John Flood

Personal information
- Full name: John Ernest Flood
- Date of birth: 21 October 1932
- Place of birth: Southampton, England
- Date of death: 13 May 2023 (aged 90)
- Height: 5 ft 6 in (1.68 m)
- Position: Winger

Youth career
- Pennington St. Marks
- 1949–1952: Southampton

Senior career*
- Years: Team / Apps / (Gls)
- 1952–1958: Southampton / 122 / (28)
- 1958–1959: Bournemouth / 17 / (3)
- 1959: Headington United / 1 / (0)
- Cowes
- Total:  / 139 / (31)

= John Flood (footballer, born 1932) =

English footballer (1932–2023)

John Ernest Flood (21 October 1932 – 13 May 2023) was an English professional footballer who played as a winger.

==Early life==
Flood was born in Southampton on 21 October 1932. He was one of eight brothers; his younger brother Raymond was a first-class cricketer.

==Career==
Flood was capped as an England schoolboy international.

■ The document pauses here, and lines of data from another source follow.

-- ==== Sys2Proof/Certificates/Slice0/Obligations.lean ====
section
/-! DEFINITION. The statements for the provers, from the numbered rules of the spec. `okState` and `errState`
write out what completion does to STATUS and the error context, so that a statement
`exec i s = .next (…)` says the result and everything that stays as it was. -/

open Sys2Proof Sys2Proof.Machine

namespace Sys2Proof.Statements

/-- Completion without error: BUSY 0, DONE 1, ERRCODE and the error context 0, all else as it was
(60_exceptions.md R220, R226). -/
def okState (s : State) : State :=
  { s with engine := .idle, done := true, errcode := 0, errExp := 0, errAct := 0, errPos := 0 }

/-- Completion with an error code and its context, all else as it was (60_exceptions.md R220, R222, R224). -/
def errState (s : State) (code : BitVec 8) (exp act pos : Nat) : State :=
  { s with
    engine := .idle, done := true, errcode := code, errExp := BitVec.ofNat 64 exp,
    errAct := BitVec.ofNat 64 act, errPos := BitVec.ofNat 64 pos }

/-- The image size as integers. -/
def imageBytes (s : State) : Nat := 3 * s.width.toNat * s.height.toNat

/-- Both component counts are 1 to 9 (10_state.md R32, R33). -/
def componentsLegal (s : State) : Prop :=
  1 ≤ s.xcomp.toNat ∧ s.xcomp.toNat ≤ 9 ∧ 1 ≤ s.ycomp.toNat ∧ s.ycomp.toNat ≤ 9

/-- The target size is legal and fits PIX (44_transform.md R173). -/
def targetLegal (s : State) : Prop :=
  1 ≤ s.width.toNat ∧ 1 ≤ s.height.toNat ∧ imageBytes s ≤ s.params.pixCap

/-- The three values of COEF cell `k`. -/
def cell (s : State) (k : Nat) : F64 × F64 × F64 :=
  (s.coefElem (3 * k), s.coefElem (3 * k + 1), s.coefElem (3 * k + 2))

/-- A grid cell as three values. -/
def triple (x : Rgb) : F64 × F64 × F64 := (x.r, x.g, x.b)

/-- The ASCII code of symbol `i` of the alphabet, for `i` up to 82 (42_base83.md R120). -/
def symbolCode (i : Nat) : Nat :=
  if i < 10 then 0x30 + i
  else if i < 36 then 0x41 + (i - 10)
  else if i < 62 then 0x61 + (i - 36)
  else
    [0x23, 0x24, 0x25, 0x2A, 0x2B, 0x2C, 0x2D, 0x2E, 0x3A, 0x3B, 0x3D, 0x3F, 0x40, 0x5B, 0x5D, 0x5E, 0x5F,
      0x7B, 0x7C, 0x7D, 0x7E].getD (i - 62) 0

/-- The digit at place `i` of `n`, most significant first (42_base83.md R122). -/
def digit (value n i : Nat) : Nat := value / 83 ^ (n - 1 - i) % 83

/-- The number whose base-83 digits these are, most significant first (42_base83.md R123). -/
def number (ds : List Nat) : Nat := ds.foldl (fun acc d => acc * 83 + d) 0

/-- The DC field of a hash with these digits (45_codec.md R193). -/
def dcField (ds : List Nat) : Nat := number [ds.getD 2 0, ds.getD 3 0, ds.getD 4 0, ds.getD 5 0]

/-- The field of AC term `k` of a hash with these digits (45_codec.md R193). -/
def acField (ds : List Nat) (k : Nat) : Nat := number [ds.getD (4 + 2 * k) 0, ds.getD (5 + 2 * k) 0]

/-- The real number a finite binary64 encoding stands for (00_scope.md R10). -/
def value (x : F64) : Option Rat :=
  match Fp.unpack x with
  | .fin neg m e => some ((if neg then -1 else 1) * (m : Rat) * (2 : Rat) ^ e)
  | .inf _ => none
  | .nan => none

/-- `r` is the exact result rounded to binary64, to nearest, ties to even (00_scope.md R10): infinite where the
exact result is at least the midpoint above the largest finite value, and otherwise finite, no finite value
nearer, and of two equally near the one whose last bit is 0. -/
def roundsTo (r : F64) (exact : Rat) : Prop :=
  ((2 ^ 54 - 1) * 2 ^ 970 ≤ |exact| → r = Fp.inf (decide (exact < 0))) ∧
  (|exact| < (2 ^ 54 - 1) * 2 ^ 970 → ∃ v, value r = some v ∧
    ∀ y u, value y = some u → |v - exact| ≤ |u - exact| ∧
      (|v - exact| = |u - exact| → u = v ∨ r.toNat % 2 = 0))

/-- The bytes at HASH position `p` are the symbols of these digits. -/
def spells (s : State) (p : Nat) (ds : List Nat) : Prop :=
  ∀ i (h : i < ds.length), rlut (s.hashByte (p + i)) = some ds[i]
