-- ==== Sys2Proof/Laws/Base83.lean ====
section
/-! SUPPORT. The base-83 codec: the reverse table, decoding a field, and the round trip. -/

namespace Sys2Proof.Machine

theorem alphabet_length : alphabet.length = 83 := rfl

/-- One row of the reverse table: a symbol's index is below 83 and leads back to it. -/
def rlutSound (b : Byte) : Bool :=
  match rlut b with
  | some i => decide (i < 83) && decide (alpha i = b)
  | none => true

/-- The reverse table, checked over all bytes (42_base83.md R121). -/
theorem rlut_table : ∀ n : Fin 256, rlutSound (BitVec.ofNat 8 n.val) = true := by decide +kernel

theorem rlut_some {b : Byte} {i : Nat} (h : rlut b = some i) : i < 83 ∧ alpha i = b := by
  have hb := rlut_table ⟨b.toNat, b.isLt⟩
  simp only [BitVec.ofNat_toNat, BitVec.setWidth_eq] at hb
  unfold rlutSound at hb
  rw [h] at hb
  simpa using hb

theorem rlut_alpha_table : ∀ i : Fin 83, rlut (alpha i.val) = some i.val := by decide +kernel

theorem rlut_alpha {i : Nat} (h : i < 83) : rlut (alpha i) = some i := rlut_alpha_table ⟨i, h⟩

/-- Decoding a run of symbols. -/
theorem b83decFrom_spells (bs : List Byte) (p acc : Nat) (ds : List Nat)
    (h : bs.map rlut = ds.map some) :
    b83decFrom bs p acc = .ok (ds.foldl (fun acc d => acc * 83 + d) acc) := by
  induction bs generalizing p acc ds with
  | nil =>
    cases ds with
    | nil => rfl
    | cons d ds => simp at h
  | cons b bs ih =>
    cases ds with
    | nil => simp at h
    | cons d ds =>
      simp only [List.map_cons, List.cons.injEq] at h
      simp only [b83decFrom, h.1, List.foldl_cons]
      exact ih (p + 1) (acc * 83 + d) ds h.2

/-- What a success of `b83dec` says of its bytes. -/
theorem b83decFrom_ok {bs : List Byte} {p acc v : Nat} (h : b83decFrom bs p acc = .ok v) :
    ∃ ds : List Nat, bs.map rlut = ds.map some ∧ v = ds.foldl (fun acc d => acc * 83 + d) acc := by
  induction bs generalizing p acc with
  | nil => exact ⟨[], rfl, by cases h; rfl⟩
  | cons b bs ih =>
    simp only [b83decFrom] at h
    split at h
    · cases h
    · next d hd =>
      obtain ⟨ds, h1, h2⟩ := ih h
      exact ⟨d :: ds, by simp [hd, h1], h2⟩

/-- `b83dec` fails at the first byte that is no symbol (42_base83.md R123). -/
theorem b83decFrom_invalid (bs : List Byte) (p acc j : Nat) (b : Byte) (hj : bs[j]? = some b)
    (hb : rlut b = none) (hlt : ∀ i, i < j → ∃ c d, bs[i]? = some c ∧ rlut c = some d) :
    b83decFrom bs p acc = .error ⟨.invalidCharacter, 0, b.toNat, p + j⟩ := by
  induction bs generalizing p acc j with
  | nil => simp at hj
  | cons c bs ih =>
    cases j with
    | zero =>
      simp only [List.getElem?_cons_zero, Option.some.injEq] at hj
      subst hj
      simp [b83decFrom, hb]
    | succ j =>
      obtain ⟨c', d, hc, hd⟩ := hlt 0 (by omega)
      simp only [List.getElem?_cons_zero, Option.some.injEq] at hc
      subst hc
      simp only [b83decFrom, hd]
      rw [ih (p + 1) _ j (by simpa using hj) fun i hi => by simpa using hlt (i + 1) (by omega)]
      simp only [Nat.add_right_comm, Nat.add_assoc]

/-- The digits of a value below `83^n` spell it (42_base83.md R126). -/
theorem foldl_digits (v n acc : Nat) :
    (b83enc v n).foldl (fun acc d => acc * 83 + d) acc = acc * 83 ^ n + v % 83 ^ n := by
  induction n generalizing acc with
  | zero => simp [b83enc, Nat.mod_one]
  | succ n ih =>
    have hs : b83enc v (n + 1) = v / 83 ^ n % 83 :: b83enc v n := by
      unfold b83enc
      rw [List.range_succ_eq_map, List.map_cons, List.map_map]
      congr 1
      refine List.map_congr_left fun i _ => ?_
      show v / 83 ^ (n + 1 - 1 - (i + 1)) % 83 = v / 83 ^ (n - 1 - i) % 83
      rw [show n + 1 - 1 - (i + 1) = n - 1 - i by omega]
    rw [hs, List.foldl_cons, ih, Nat.pow_succ, Nat.mod_mul, Nat.add_mul, Nat.mul_comm (83 ^ n) 83]
    ring

theorem b83enc_lt {v n d : Nat} (h : d ∈ b83enc v n) : d < 83 := by
  unfold b83enc at h
  obtain ⟨i, _, rfl⟩ := List.mem_map.1 h
  exact Nat.mod_lt _ (by omega)

@[simp] theorem b83enc_length (v n : Nat) : (b83enc v n).length = n := by simp [b83enc]

theorem b83enc_getElem (v n i : Nat) (h : i < (b83enc v n).length) :
    (b83enc v n)[i] = v / 83 ^ (n - 1 - i) % 83 := by simp [b83enc]

theorem map_rlut_map_alpha (ds : List Nat) (h : ∀ d ∈ ds, d < 83) :
    (ds.map alpha).map rlut = ds.map some := by
  rw [List.map_map]
  exact List.map_congr_left fun d hd => rlut_alpha (h d hd)

theorem map_alpha_of_map_rlut {bs : List Byte} {ds : List Nat} (h : bs.map rlut = ds.map some) :
    ds.map alpha = bs ∧ ∀ d ∈ ds, d < 83 := by
  induction bs generalizing ds with
  | nil =>
    cases ds with
    | nil => exact ⟨rfl, by simp⟩
    | cons d ds => simp at h
  | cons b bs ih =>
    cases ds with
    | nil => simp at h
    | cons d ds =>
      simp only [List.map_cons, List.cons.injEq] at h
      obtain ⟨h1, h2⟩ := ih h.2
      obtain ⟨hd, hb⟩ := rlut_some h.1
      refine ⟨by simp [hb, h1], fun e he => ?_⟩
      simp only [List.mem_cons] at he
      rcases he with rfl | he
      · exact hd
      · exact h2 e he

/-- A number of `n` digits is below `83^n` (42_base83.md R126). -/
theorem foldl_lt (ds : List Nat) (h : ∀ d ∈ ds, d < 83) :
    ds.foldl (fun acc d => acc * 83 + d) 0 < 83 ^ ds.length := by
  have key : ∀ (ds : List Nat) (acc m : Nat), (∀ d ∈ ds, d < 83) → acc < m →
      ds.foldl (fun acc d => acc * 83 + d) acc < m * 83 ^ ds.length := by
    intro ds
    induction ds with
    | nil => intro acc m _ hm; simpa using hm
    | cons d ds ih =>
      intro acc m hd hm
      have hd0 := hd d (by simp)
      have := ih (acc * 83 + d) (m * 83) (fun e he => hd e (by simp [he])) (by omega)
      simpa [Nat.pow_succ, Nat.mul_assoc, Nat.mul_comm, Nat.mul_left_comm] using this
  simpa using key ds 0 1 h (by omega)

/-- What a success of `b83dec` on `n` bytes says of its value. -/
theorem State.b83dec_lt {s : State} {p n v : Nat} (h : s.b83dec p n = .ok v) : v < 83 ^ n := by
  obtain ⟨ds, h1, rfl⟩ := b83decFrom_ok h
  have hlen : ds.length = n := by
    have := congrArg List.length h1
    simpa [State.hashField] using this.symm
  have := foldl_lt ds (map_alpha_of_map_rlut h1).2
  rwa [hlen] at this

end Sys2Proof.Machine
end

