theorem State.writeCsr_busy {n : Nat} (h1 : n ≠ 1) (h2 : n ≠ 2) (h3 : n ≠ 3) (v : Word) : s.writeCsr n v = s := by
  unfold State.writeCsr
  split
  case h_4 => exact State.unlessBusy_busy hb _
  all_goals contradiction

/-- Of the 64-bit writes only those to CTRL, STATUS and CMD are not suppressed (70_reset_and_hazards.md R261, R262). -/
theorem State.store64_busy {a : Nat} (h1 : a / 8 ≠ 1) (h2 : a / 8 ≠ 2) (h3 : a / 8 ≠ 3) (v : Word) :
    s.store64 a v = s := by
  unfold State.store64
  split
  · exact State.writeCsr_busy hb h1 h2 h3 v
  · exact State.unlessBusy_busy hb _
  · rfl

/-- Every byte write is suppressed, or is to a row that takes none (70_reset_and_hazards.md R261; 20_memory.md R64,
R66). -/
theorem State.store8_busy (a : Nat) (v : Byte) : s.store8 a v = s := by
  unfold State.store8
  split
  · exact State.unlessBusy_busy hb _
  · exact State.unlessBusy_busy hb _
  · rfl

end Busy

/-- Settles O8: the addresses make legal accesses, so no bus error results, and their stores are suppressed. -/
theorem otherWritesWhileBusyAreIgnored : Obligations.OtherWritesWhileBusyAreIgnored := by
  intro s rest hb hr
  have hb' : ({ s with agenda := rest } : State).busy = true := hb
  refine ⟨fun a v ⟨h8, hlt, hctrl, hstatus, hcmd⟩ ha => ?word, fun a v hin ha => ?byte⟩
  case word =>
    have hl : legalAccess s.params.pixCap .w64 a.toNat = true := (legalAccess_w64_iff _ _).2 (by omega)
    exact step_write64 hr ha hl (State.store64_busy hb' (by omega) (by omega) (by omega) v)
  case byte =>
    have hl : legalAccess s.params.pixCap .w8 a.toNat = true := by
      rcases hin with hwindow | ⟨hlo, _⟩
      · exact legalAccess_of_inByteWindow hwindow
      · exact (legalAccess_w8_iff _ _).2 (by omega)
    exact step_write8 hr ha hl (State.store8_busy hb' a.toNat v)

/-! ## What no step changes -/

theorem State.complete_params (s : State) (e : Except Raise Staged) : (s.complete e).params = s.params := by
  cases e with
  | ok x => rfl
  | error r => rfl

theorem completeRunning_params (s : State) : ∃ t, completeRunning s = .next t ∧ t.params = s.params := by
  rcases completeRunning_cases s with ⟨_, heq⟩ | ⟨_, _, i, _, _, heq⟩ | ⟨_, _, _, _, _, heq⟩
  · exact ⟨_, heq, rfl⟩
  · exact ⟨_, heq, s.complete_params (stageOf i s)⟩
  · exact ⟨_, heq, rfl⟩

theorem State.writeCmd_params (s : State) (v : Word) : (s.writeCmd v).params = s.params := by
  unfold State.writeCmd
  split
  · rfl
  · rfl

theorem State.writeDataCsr_params (s : State) (n : Nat) (v : Word) : (s.writeDataCsr n v).params = s.params := by
  unfold State.writeDataCsr
  split <;> rfl

theorem State.accessEffect_params (s : State) (x : Access) : (s.accessEffect x).params = s.params := by
  rcases s.accessEffect_cases x with heq | ⟨_, heq⟩ | ⟨_, heq⟩ | ⟨v, heq⟩ | ⟨_, n, v, heq⟩ | ⟨_, _, _, _, _, heq⟩ |
    ⟨_, _, _, _, heq⟩
  all_goals rw [heq]
  · rfl
  · rfl
  · exact s.writeCmd_params v
  · exact s.writeDataCsr_params n v

theorem State.hostAccess_params (s : State) (x : Access) : (s.hostAccess x).params = s.params := by
  unfold State.hostAccess
  split_ifs
  · rfl
  · exact s.accessEffect_params x
  · rfl

/-- Settles O47, event by event: an access and reset answer a next state by definition, and a completion ends in a
commit or in a raise. -/
theorem everyStepAnswersANextState : Obligations.EveryStepAnswersANextState := by
  intro s
  rcases step_cases s with ⟨_, heq⟩ | ⟨x, rest, _, heq⟩ | ⟨rest, _, heq⟩ | ⟨rest, _, heq⟩ | ⟨rest, _, heq⟩
  all_goals rw [heq]
  · exact completeRunning_params s
  · exact ⟨_, rfl, State.hostAccess_params _ x⟩
  · exact completeRunning_params { s with agenda := rest }
  · exact ⟨_, rfl, rfl⟩
  · exact ⟨_, rfl, rfl⟩

end Sys2Proof.Machine
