-- ==== Sys2Proof/WellFormed.lean ====
section
/-! DEFINITION. WellFormed.lean: which records are legal instructions (spec/30_encoding.md rules R52, R56, R57,
R59) and which parameters are well formed (spec/00_scope.md rule R5). A term of `Instr` is legal by construction:
its registers are of the closed set of R11, and its words are 32 bits; `Laws.LegalEncoding` says so of each
constructor's encoding. The decoder does not call these checks: it is written from R60 on its own. -/

namespace Sys2Proof

/-- The column "uses SRC" of R52, by OPC 0 to 9: SRC is used by ADD, SUB, STORE, JGT, JEQ, PRINT. -/
def srcUsedColumn : List Bool := [false, false, true, true, false, true, true, true, false, true]

/-- The column "uses DST" of R52, by OPC 0 to 9: DST is used by SET, ADD, SUB, LOAD, JGT, JEQ, JMPI. -/
def dstUsedColumn : List Bool := [false, true, true, true, true, false, true, true, true, false]

/-- The column "uses OFF" of R52, by OPC 0 to 9: OFF is used by LOAD and STORE. -/
def offUsedColumn : List Bool := [false, false, false, false, true, true, false, false, false, false]

/-- The column "uses IMM" of R52, by OPC 0 to 9: IMM is used by SET, JGT and JEQ. -/
def immUsedColumn : List Bool := [false, true, false, false, false, false, true, true, false, false]

/-- Whether the operation `opc` uses a field, given the field's column of R52; no other OPC uses any (R56). -/
def fieldUsed (column : List Bool) (opc : BitVec 8) : Bool := column.getD opc.toNat false

/-- A field's value where the operation uses it, and zero where it does not. -/
def keepIfUsed {w : Nat} (used : Bool) (field : BitVec w) : BitVec w := if used then field else 0

/-- The OPC is one of the ten (R55, R56). -/
def Record.opcodeDefined (r : Record) : Bool := decide (r.opc.toNat ≤ 9)

/-- SRC, where the operation uses it, names one of the seven registers (R57). -/
def Record.srcNamed (r : Record) : Bool := !fieldUsed srcUsedColumn r.opc || decide (r.src.toNat ≤ 6)

/-- DST, where the operation uses it, names one of the seven registers (R57). -/
def Record.dstNamed (r : Record) : Bool := !fieldUsed dstUsedColumn r.opc || decide (r.dst.toNat ≤ 6)

/-- R59: a record is a legal instruction when all three checks pass; otherwise it is illegal. -/
def Record.legal (r : Record) : Bool := r.opcodeDefined && r.srcNamed && r.dstNamed

/-- The record with zero in every field its operation does not use: the canonical encoding of R58. -/
def Record.canonical (r : Record) : Record where
  opc := r.opc
  src := keepIfUsed (fieldUsed srcUsedColumn r.opc) r.src
  dst := keepIfUsed (fieldUsed dstUsedColumn r.opc) r.dst
  off := keepIfUsed (fieldUsed offUsedColumn r.opc) r.off
  imm := keepIfUsed (fieldUsed immUsedColumn r.opc) r.imm

/-- The parameters of R5 in their one representation: IMEM lists only indices below PROGSIZE, rising, none of them
holding the word 0, which an unlisted index holds (log 8). -/
def Params.wf (p : Params) : Bool := Machine.Memory.wf 0 p.progSize.val p.imem

end Sys2Proof
end

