/-- `Ending s i t`: `t` is what the instruction `i`, executed in `s`, can end in, told apart by where the PC stands when
the boundary evaluation judges it. -/
inductive Ending (s : State) (i : Instr) : State → Prop where
  /-- A fault of the execute phase, raised before anything was written (R79, R80). -/
  | raised (c : FaultCause) (hc : Raises s i c) : Ending s i (raiseFault c s)
  /-- A data write to the PC, then incremented (R76). -/
  | pcWritten (v : Word) (hv : dataWriteToPc s i = some v) : Ending s i (boundary (advance (writeReg .pc v s)))
  /-- The PC has moved on by one, or to a target that passed its check (R76 to R78). -/
  | inOrder (u : State) (hu : Effect s u) (hpc : u.pc = s.pc + 1 ∨ validTarget s u.pc = true) :
    Ending s i (boundary u)

namespace Ending

variable {s t : State} {i : Instr}

/-- An effect that leaves the PC to the increment. -/
theorem advanced {u : State} (hu : Effect s (advance u)) (hpc : u.pc = s.pc) : Ending s i (boundary (advance u)) :=
  .inOrder _ hu (.inl (by rw [advance_pc, increment_eq, hpc]))

/-- A data write to any register; `v'` is the value written where that register is the PC. -/
theorem registerWritten {d : Reg} {v v' : Word} (hv : d = .pc → v = v')
    (hw : dataWriteToPc s i = if d = .pc then some v' else none) :
    Ending s i (boundary (advance (writeReg d v s))) := by
  by_cases hd : d = .pc
  · rw [if_pos hd, ← hv hd] at hw
    subst hd
    exact .pcWritten v hw
  · exact advanced (.register d v) (by rw [writeReg_pc, if_neg hd])

/-- A jump: the target check, then the branch (R77, R78, R117). -/
theorem of_jumpTo {taken : Bool} {tgt : Word} (htgt : checkedTarget s i = some tgt)
    (h : retire s (jumpTo taken tgt s) = .next t) : Ending s i t := by
  rw [retire_jumpTo] at h
  split at h <;> cases h
  · next hvalid =>
    split
    · exact .inOrder _ (.jump tgt hvalid) (.inr hvalid)
    · exact advanced .plain rfl
  · next hbad => exact .raised _ (.target tgt htgt hbad)

end Ending

/-- Every instruction ends in one of the three ways. -/
theorem exec_ending {s t : State} {i : Instr} (h : exec i s = .next t) : Ending s i t := by
  cases i with
  | nop => cases h; exact .advanced .plain rfl
  | set imm dst => cases h; exact .registerWritten (fun _ => rfl) rfl
  | add src dst =>
    cases (exec_add src dst s).symm.trans h
    exact .registerWritten (fun hd => by rw [hd, readReg_pc]) rfl
  | sub src dst =>
    cases (exec_sub src dst s).symm.trans h
    exact .registerWritten (fun hd => by rw [hd, readReg_pc]) rfl
  | load off dst =>
    rw [exec_load] at h
    split at h <;> cases h
    · exact .registerWritten (fun _ => rfl) rfl
    · next hbad => exact .raised _ (.offset off rfl hbad)
  | store src off =>
    rw [exec_store] at h
    split at h <;> cases h
    · next hoff => exact .advanced (.memory off _ hoff) rfl
    · next hbad => exact .raised _ (.offset off rfl hbad)
  | jgt _ _ _ | jeq _ _ _ | jmpi _ => exact .of_jumpTo rfl h
  | print src => cases h; exact .advanced (.printed _) rfl

/-! ### The faults of decode and execute -/

/-- An instruction that fails its check raises that fault (R131, R132). -/
theorem exec_of_raises {s : State} {i : Instr} {c : FaultCause} (h : Raises s i c) :
    exec i s = .next (raiseFault c s) := by
  cases h with
  | offset off hoff hbad =>
    cases i with
    | load _ dst => cases hoff; rw [exec_load, if_neg hbad]
    | store src _ => cases hoff; rw [exec_store, if_neg hbad]
    | _ => cases hoff
  | target tgt htgt hbad =>
    cases i with
    | jgt src dst _ => cases htgt; rw [exec_jgt, if_neg hbad]
    | jeq src dst _ => cases htgt; rw [exec_jeq, if_neg hbad]
    | jmpi dst => cases htgt; rw [exec_jmpi, if_neg hbad]
    | _ => cases htgt

/-- A fault an instruction ends in is that of a check it failed, or the boundary's. -/
theorem raises_of_exec {s t : State} {i : Instr} {c : FaultCause} (hs : s.cause = none) (h : exec i s = .next t)
    (ht : t.cause = some c) (hc : c ≠ .fetchOutOfRange) : Raises s i c := by
  cases exec_ending h with
  | raised c' hraises =>
    obtain rfl : c' = c := by simpa using ht
    exact hraises
  | pcWritten v _ =>
    exact absurd (eq_fetchOutOfRange_of_boundary_cause (u := advance (writeReg .pc v s)) hs ht) hc
  | inOrder u hu _ => exact absurd (eq_fetchOutOfRange_of_boundary_cause (hu.cause_eq.trans hs) ht) hc

/-- A fault a step ends in, other than the boundary's, is the decoder's or that of a check its instruction failed
(R136). -/
theorem raised_of_step {s t : State} {c : FaultCause} (hr : s.rs = .running) (hs : s.cause = none)
    (h : step s = .next t) (ht : t.cause = some c) (hc : c ≠ .fetchOutOfRange) :
    (c = .invalidOpcode ∧ ∃ e, decode (fetch s) = .error e) ∨ ∃ i, currentInstr s = some i ∧ Raises s i c := by
  rcases step_spec h with ⟨hhalted, _⟩ | ⟨_, _, rfl⟩ | ⟨_, _, he, rfl⟩ | ⟨_, hf, i, hd, hexec⟩
  · exact absurd hr hhalted
  · exact absurd (eq_fetchOutOfRange_of_boundary_cause hs ht) hc
  · exact .inl ⟨by simpa using ht.symm, he⟩
  · exact .inr ⟨i, currentInstr_eq_some.2 ⟨hr, hf, hd⟩, raises_of_exec hs hexec ht hc⟩

/-- A step whose instruction fails its check raises that fault. -/
theorem step_cause_of_raises {s t : State} {i : Instr} {c : FaultCause} (hi : currentInstr s = some i)
    (hc : Raises s i c) (h : step s = .next t) : t.cause = some c := by
  rw [step_of_currentInstr hi, exec_of_raises hc] at h
  cases h
  exact raiseFault_cause c s

/-- The offsets that fail the bounds check (R40). -/
theorem not_inRange_iff (s : State) (a : Word) : ¬ inRange s a = true ↔ s.memSize ≤ a.toNat := by
  rw [inRange_iff, not_lt]

/-- Settles O11: no check of the execute phase raises InvalidOpcode, so the decoder refused the word. -/
theorem invalidOpcodeExactlyForIllegalWords : Obligations.InvalidOpcodeExactlyForIllegalWords := by
  intro s t w hw hs h
  have ⟨hr, _, _, hfetch⟩ := hw
  rw [← exists_decode_eq_error_iff]
  refine ⟨⟨fun ht => ?refused, fun ⟨e, he⟩ => ?raised⟩,
    fun ht => (faultingStepWritesOnlyTheStatus s t _ hr hs h ht (by decide)).left⟩
  case refused =>
    rcases raised_of_step hr hs h ht (by decide) with ⟨_, he⟩ | ⟨i, _, hraises⟩
    · rwa [hfetch] at he
    · cases hraises
  case raised =>
    obtain ⟨t', ht', rfl⟩ := hw.faults_of_decode_error he
    cases ht'.symm.trans h
    rfl
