/-- The instruction of a word that the table numbers: bits 31-0 are the first word, bits 63-32 the second. A word is read by the A map where
that names an instruction, else by the X map, else by the drain map: the same bits stand for different instructions in lines of different
owners, and a bare word does not say which (DESIGN CHOICE, log 10). -/
def decodeTableWord (_nbits w : Nat) : Option Instr :=
  let a := BitVec.ofNat 32 w
  let b := BitVec.ofNat 32 (w / 2 ^ 32)
  match decode .a a b with
  | .ok i => some i
  | .error _ =>
    match decode .x a b with
    | .ok i => some i
    | .error _ => (decode .drain a b).toOption

end Sys2Proof
end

Flood joined Southampton from Pennington St. Marks in 1949 and played in the first team from 1952 to 1958, normally as a winger, making 129 appearances in all competitions and scoring 29 goals. His appearances coincided with Southampton's longest spell in Division 3. He later played 17 games in the Football League for Bournemouth, before joining Headington United, where he made 1 appearance in the Southern Football League in August 1959. He finished his career at Cowes.

== Death ==
Flood died on 13 May 2023, at the age of 90. At the time of his death, he was the oldest surviving former Southampton player.